There’s no question that fan mail is fantastic. I’ve been touched and humbled by letters and emails from readers, amazed at their generous response to my novel, and moved by the details they’ve shared about their lives. These letters remind me how intimate the act of reading is. I’m not just talking about those readers who’ve taken my book into bed with them, or read it in the bath (two of my favorite places); the intimacy I’m referring to is closer than that. The act of reading allows the writer’s imagination to infiltrate her reader’s mind, where the story is reconstituted and absorbed according to that reader’s experience and understanding. A good story gets under the reader’s skin.
Sometimes, what readers write gives me new insight into my story. More often, their letters reveal intimacies about themselves. One of my favorite letters was from a reader who compared herself to Rose, the main character in the book, who’s a feisty 64-year old. “I’m just like Rose,” she wrote. “What I say is what I mean and what you see is what you get.” Then she asked, “So where is my Percy?” referring to the leading man in the novel. When I read this, I laughed out loud. But I also felt the pain and frustration of a woman who wants to be loved just as she is.
Other letters have been filled with reader’s reminiscences of Vermont in the 1960’s, when the story takes place, or of their own stories about negotiating a new and strange location filled with unknown local customs, as Rose does when she moves from New York City. Others have written to me about the music in the book, or the politics, often offering me their memories of 1964, when the story is set.
Fan mail has taught me what an enormous responsibility it is to send a novel into the world, and never more so than this recent letter – which is the first to make a direct appeal for my advice. Of course I wrote back; I even gave her advice – but I didn’t tell her where to live. Instead, I suggested that she involve all members of her family in making this decision, and even engage an outside counselor to help facilitate the process.

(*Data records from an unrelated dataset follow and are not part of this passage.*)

/-- R291: BOOT in OFF pre-populates the three slots, starts the engines, performs DRV_INIT and enters RUN. The
slot numbers and the starting values are the spec's decisions (D5 to D9, D11, D14, D35). -/
def Obligations.BootReachesRun : Prop :=
  ∀ s : State, s.phase = .off → s.held = [] → ∃ t, exec .boot s = .next t ∧
    t.phase = .run ∧ t.fatal = s.fatal ∧ t.cur = some 0 ∧ t.asm = some 1 ∧ t.free = [2] ∧ t.next = none ∧ t.held = [] ∧
    slotBytes t 0 = some Config.initCurImage.toList ∧ slotBytes t 1 = some Config.initAsmImage.toList ∧
    slotBytes t 2 = some Config.initSpareImage.toList ∧ (∀ x, 576 ≤ x → Memory.read t.mem x = Memory.read s.mem x) ∧
    t.rxState = .awaitingSync ∧ t.row = 0 ∧ t.changes = 0 ∧ t.lastSeen = 0 ∧ t.offset = 30 ∧ t.noticePending = 0 ∧
    t.dispDue = false ∧ t.saverDue = false ∧ t.rxFifo = [] ∧ t.trace = s.trace ++ drvInitEvents ∧
    t.lines = { s.lines with
      rst := true, sb := true, sda := true, sck := Config.sckIdle, lat := Config.latIdle } ∧
    t.acts = s.acts ∧ t.locks = s.locks ∧ t.ret = s.ret ∧ t.stim = s.stim ∧ t.draws = s.draws

/-! ## Invariants -/

/-- R163: every step keeps `free_count + outstanding_handles == 3` with no slot held twice. -/
def Obligations.StepKeepsPoolInvariant : Prop :=
  ∀ s t : State, PoolInv s → step s = .next t → PoolInv t

/-- Every step keeps the arena in its canonical form and the free list rising, and takes no byte of the arena its value. -/
def Obligations.StepKeepsCanonicalForms : Prop :=
  ∀ s t : State, MemInv s → FreeRising s → step s = .next t →
    MemInv t ∧ FreeRising t ∧ (ArenaFull s → ArenaFull t)

/-- R32: every step keeps "fatal is None in every phase but HALTED". -/
def Obligations.StepKeepsFatalWithHalted : Prop :=
  ∀ s t : State, FatalInv s → step s = .next t → FatalInv t

/-- R103, R207: every step keeps the bytes of the frame being assembled free of 0xFF, in a block whose slots have one owner
each. -/
def Obligations.StepKeepsReceivedBytes : Prop :=
  ∀ s t : State, PoolInv s → ReceivedInv s → step s = .next t → ReceivedInv t

/-- R38: every step keeps a good state good, with activations taken as atomic. -/
def Obligations.StepKeepsGoodState : Prop :=
  ∀ s t : State, GoodState s → step s = .next t → GoodState t

/-- The invariants hold right after reset. -/
def Obligations.ResetMeetsTheInvariants : Prop :=
  PoolInv State.reset ∧ MemInv State.reset ∧ ArenaFull State.reset ∧ FreeRising State.reset ∧ FatalInv State.reset ∧
  ReceivedInv State.reset ∧ GoodState State.reset

/-- R251, R253: from a good state no run raises a ContractViolation, faults or is refused, however long. -/
def Obligations.GoodRunsNeverHalt : Prop :=
  ∀ (n : Nat) (s : State), GoodState s → ∃ t, Sys2Proof.core.run n s = .next t ∧ t.phase ≠ .halted ∧ t.fatal = none

/-- R38 (b), R165: with nothing in the middle one slot is free if nothing is pending, and none if an image is. -/
def Obligations.FreeCountFollowsPending : Prop :=
  ∀ s : State, PoolInv s → s.held = [] → s.asm.isSome = true → s.cur.isSome = true →
    (s.next = none → s.free.length = 1) ∧ (s.next.isSome = true → s.free = [])

/-- R225: while Display keeps its buffer, no step changes a byte of it. -/
def Obligations.CurrentImageIsNeverWritten : Prop :=
  ∀ (s t : State) (c : Slot), GoodState s → s.phase = .run → s.cur = some c → step s = .next t → t.phase = .run →
    t.cur = some c → ∀ x, inSlot c x → Memory.read t.mem x = Memory.read s.mem x

/-! ## Colour and gamma -/

/-- R122, R123: the doubled curve value clamped at 255, each channel by itself; only the result cell of the model changes.
The clamp is the spec's decision D3 (log 9). -/
def Obligations.GammaDoublesAndClamps : Prop :=
  ∀ s : State, s.phase ≠ .halted →
    (∀ v : Byte, ∃ b : Byte, exec (.gammaCorrect v) s = .next { s with ret := .byte b } ∧
      b.toNat = min (2 * (Config.gammaLut v).toNat) 255) ∧
    (∀ c : Color, ∃ d : Color, exec (.colorGamma c) s = .next { s with ret := .color d } ∧
      ∀ ch, (d.channel ch).toNat = min (2 * (Config.gammaLut (c.channel ch)).toNat) 255)

/-- R124: under saturation the correction is monotone exactly when `min(GAMMA_LUT[v], 128)` is non-decreasing, for every
curve; in particular for every non-decreasing one. -/
def Obligations.SaturationKeepsMonotoneCurves : Prop :=
  (∀ lut : Byte → Byte, MonotoneBytes (gammaWith .saturate lut) ↔
    ∀ a b : Byte, a.toNat ≤ b.toNat → min (lut a).toNat 128 ≤ min (lut b).toNat 128) ∧
  (∀ lut : Byte → Byte, MonotoneBytes lut → MonotoneBytes (gammaWith .saturate lut)) ∧
  (MonotoneBytes Config.gammaLut → GammaMonotone) ∧
  (∀ (lut : Byte → Byte) (a b : Byte), a.toNat ≤ b.toNat → (lut a).toNat < 128 → 128 ≤ (lut b).toNat →
    (lut b).toNat - 128 < (lut a).toNat → ¬ MonotoneBytes (gammaWith .wrap lut))

/-- R125, R126, R127: scaling by a rational is exact, truncated, clamped to 0..255, each channel by itself; a zero divisor, a
NaN or an infinity is refused. Exact arithmetic and the refusals are the spec's decision D23 (log 26). -/
def Obligations.ScalingTruncatesAndClamps : Prop :=
  ∀ (s : State) (c : Color), s.phase ≠ .halted →
    (∀ q : Rat, ∃ d : Color, exec (.colorMul c (.rat q)) s = .next { s with ret := .color d } ∧
      ∀ ch, ((d.channel ch).toNat : Int) = max 0 (min 255 ⌊((c.channel ch).toNat : Rat) * q⌋)) ∧
    (∀ q : Rat, q ≠ 0 → ∃ d : Color, exec (.colorDiv c (.rat q)) s = .next { s with ret := .color d } ∧
      ∀ ch, ((d.channel ch).toNat : Int) = max 0 (min 255 ⌊((c.channel ch).toNat : Rat) / q⌋)) ∧
    exec (.colorDiv c (.rat 0)) s = .refused .scalarUndefined ∧
    (∀ f, f = Scalar.nan ∨ f = .posInf ∨ f = .negInf →
      exec (.colorMul c f) s = .refused .scalarUndefined ∧ exec (.colorDiv c f) s = .refused .scalarUndefined)

/-! ## Images -/

/-- R140, R147: the solid image repeats the colour's bytes 64 times; the canvas is 8 by 8. -/
def Obligations.SolidImageAndCanvas : Prop :=
  ∀ (s : State) (c : Color), s.phase ≠ .halted →
    (∃ img : Image, exec (.imgSolid c) s = .next { s with ret := .image img } ∧
      img.toList = (List.replicate 64 [c.r, c.g, c.b]).flatten) ∧
    exec .canvasSize s = .next { s with ret := .size 8 8 }

/-- R141: pixel (row, col) of the gradient is the colour divided by 1 + row*row + col, truncated. The divisor is the spec's
decision D19 (log 22). -/
def Obligations.GradientDividesEachPixel : Prop :=
  ∀ (s : State) (c : Color), s.phase ≠ .halted →
    ∃ img : Image, exec (.imgGradient c) s = .next { s with ret := .image img } ∧
      ∀ row col : Nat, row < 8 → col < 8 →
        (img.toList.getD (3 * (8 * row + col)) 0).toNat = c.r.toNat / (1 + row * row + col) ∧
        (img.toList.getD (3 * (8 * row + col) + 1) 0).toNat = c.g.toNat / (1 + row * row + col) ∧
        (img.toList.getD (3 * (8 * row + col) + 2) 0).toNat = c.b.toNat / (1 + row * row + col)

/-- R142, R144, R145: reading a pixel, a byte or a row of an image value or of a slot its agent owns returns those bytes and
changes nothing but the result cell of the model. -/
def Obligations.ImageReadsReturnTheBytes : Prop :=
  ∀ (s : State) (img : ImgRef) (bs : List Byte), s.phase ≠ .halted →
    ((∃ v : Image, img = .value v ∧ bs = v.toList) ∨
      ∃ who h, img = .slot who h ∧ owns who h s = true ∧ slotBytes s h = some bs) →
    (∀ row col : Nat, row < 8 → col < 8 →
      ∃ p : Color, exec (.imgIndexRd img row col) s = .next { s with ret := .color p } ∧
        p.r = bs.getD (3 * (8 * row + col)) 0 ∧ p.g = bs.getD (3 * (8 * row + col) + 1) 0 ∧
        p.b = bs.getD (3 * (8 * row + col) + 2) 0) ∧
    (∀ k : Nat, k < 192 → exec (.imgByteRd img k) s = .next { s with ret := .byte (bs.getD k 0) }) ∧
    (∀ row : Nat, row < 8 → ∃ px : RowPixels, exec (.imgRow img row) s = .next { s with ret := .row px } ∧
      ∀ i : Fin 8, px[i] = ⟨bs.getD (24 * row + 3 * i.val) 0, bs.getD (24 * row + 3 * i.val + 1) 0,
        bs.getD (24 * row + 3 * i.val + 2) 0⟩)

/-- R143, R144, R146: writing a pixel or a byte of a slot its agent owns stores those bytes at their offset in the slot and
changes no other byte of the arena and no other cell. That SET_PIXEL's x is the column and y the row is general knowledge, the spec's
decision D21 (log 24). -/
def Obligations.SlotWritesStoreOnlyTheirBytes : Prop :=
  ∀ (s : State) (who : Agent) (h : Slot) (c : Color), s.phase ≠ .halted → owns who h s = true →
    (∀ row col : Nat, row < 8 → col < 8 → ∃ m,
      exec (.imgIndexWr (.slot who h) row col c) s = .next { s with mem := m } ∧
      exec (.setPixel (.slot who h) col row c) s = .next { s with mem := m } ∧
      Memory.read m (slotAddr h (3 * (8 * row + col))) = some c.r ∧
      Memory.read m (slotAddr h (3 * (8 * row + col)) + 1) = some c.g ∧
      Memory.read m (slotAddr h (3 * (8 * row + col)) + 2) = some c.b ∧
      ∀ x, x < slotAddr h (3 * (8 * row + col)) ∨ slotAddr h (3 * (8 * row + col)) + 3 ≤ x →
        Memory.read m x = Memory.read s.mem x) ∧
    (∀ (k : Nat) (v : Byte), k < 192 → ∃ m,
      exec (.imgByteWr (.slot who h) k v) s = .next { s with mem := m } ∧
      Memory.read m (slotAddr h k) = some v ∧ ∀ x, x ≠ slotAddr h k → Memory.read m x = Memory.read s.mem x)

/-- R143, R144, R146: writing a pixel or a byte of an image value returns the image with those bytes replaced; a SET_PIXEL out
of bounds returns it unchanged. That SET_PIXEL's x is the column and y the row is general knowledge, the spec's decision D21
(log 24). -/
def Obligations.ValueWritesReturnTheImage : Prop :=
  ∀ (s : State) (v : Image) (c : Color), s.phase ≠ .halted →
    (∀ row col : Nat, row < 8 → col < 8 → ∃ w : Image,
      exec (.imgIndexWr (.value v) row col c) s = .next { s with ret := .image w } ∧
      exec (.setPixel (.value v) col row c) s = .next { s with ret := .image w } ∧
      (∀ k : Fin 192, w[k] = if k.val = 3 * (8 * row + col) then c.r else if k.val = 3 * (8 * row + col) + 1 then c.g
        else if k.val = 3 * (8 * row + col) + 2 then c.b else v[k])) ∧
    (∀ (k : Nat) (b : Byte), k < 192 → ∃ w : Image,
      exec (.imgByteWr (.value v) k b) s = .next { s with ret := .image w } ∧
      ∀ j : Fin 192, w[j] = if j.val = k then b else v[j]) ∧
    (∀ x y : Int, (x < 0 ∨ 7 < x ∨ y < 0 ∨ 7 < y) →
      exec (.setPixel (.value v) x y c) s = .next { s with ret := .image v })

/-- R142, R143, R144, R145, R146, R148: an index out of range is fatal for the indexing operations, whatever the image operand,
and writes nothing; SET_PIXEL out of bounds changes nothing. The flat offset's range is the spec's decision D29 (log 30). -/
def Obligations.OutOfRangeIsFatalOnlyForIndexing : Prop :=
  ∀ (s : State) (img : ImgRef) (c : Color) (v : Byte), s.phase ≠ .halted →
    (∀ row col : Int, (row < 0 ∨ 7 < row ∨ col < 0 ∨ 7 < col) →
      exec (.imgIndexRd img row col) s =
        .next { s with fatal := some .indexOutOfRange, phase := .halted, acts := [], locks := [] } ∧
      exec (.imgIndexWr img row col c) s =
        .next { s with fatal := some .indexOutOfRange, phase := .halted, acts := [], locks := [] } ∧
      ∀ who h, exec (.setPixel (.slot who h) col row c) s = .next s) ∧
    (∀ k : Int, (k < 0 ∨ 191 < k) →
      exec (.imgByteRd img k) s =
        .next { s with fatal := some .indexOutOfRange, phase := .halted, acts := [], locks := [] } ∧
      exec (.imgByteWr img k v) s =
        .next { s with fatal := some .indexOutOfRange, phase := .halted, acts := [], locks := [] }) ∧
    (∀ row : Int, (row < 0 ∨ 7 < row) →
      exec (.imgRow img row) s =
        .next { s with fatal := some .indexOutOfRange, phase := .halted, acts := [], locks := [] })

/-- R68, R164: an image operation in range on a slot its agent does not own is fatal, SET_PIXEL too: there the model follows R164,
"an access through a slot that the accessing actor does not own", over R146's "Exceptions: none, ever" (log 29). That it is
BadHandle is the spec's decision D28. On an owned slot a read one of whose bytes the memory does not list stops with the model's
fault (log 7), in states that no run from reset reaches. -/
def Obligations.SlotAccessNeedsOwnershipAndContents : Prop :=
  ∀ (s : State) (who : Agent) (h : Slot) (row col k : Nat) (c : Color) (v : Byte), s.phase ≠ .halted →
    row < 8 → col < 8 → k < 192 →
    (owns who h s = false →
      ∀ i ∈ [Instr.imgIndexRd (.slot who h) row col, .imgIndexWr (.slot who h) row col c, .setPixel (.slot who h) col row c,
          .imgRow (.slot who h) row, .imgByteRd (.slot who h) k, .imgByteWr (.slot who h) k v],
        exec i s = .next { s with fatal := some .badHandle, phase := .halted, acts := [], locks := [] }) ∧
    (owns who h s = true →
      (∀ j, j < 3 → Memory.read s.mem (slotAddr h (3 * (8 * row + col) + j)) = none →
        exec (.imgIndexRd (.slot who h) row col) s = .fault (.unwrittenByte h)) ∧
      (∀ j, j < 24 → Memory.read s.mem (slotAddr h (24 * row + j)) = none →
        exec (.imgRow (.slot who h) row) s = .fault (.unwrittenByte h)) ∧
      (Memory.read s.mem (slotAddr h k) = none → exec (.imgByteRd (.slot who h) k) s = .fault (.unwrittenByte h)))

My correspondent wrote back, telling me stories about life in New Zealand where, evidently, it’s customary for children to attend school barefoot. And she thanked me, signing off with, “Please, please write more!”
I didn’t earn much money from my first published novel, but I learned a lot about the huge responsibility it is to be a published author. And while I still hope to earn a living writing fiction, letters like this are worth the world.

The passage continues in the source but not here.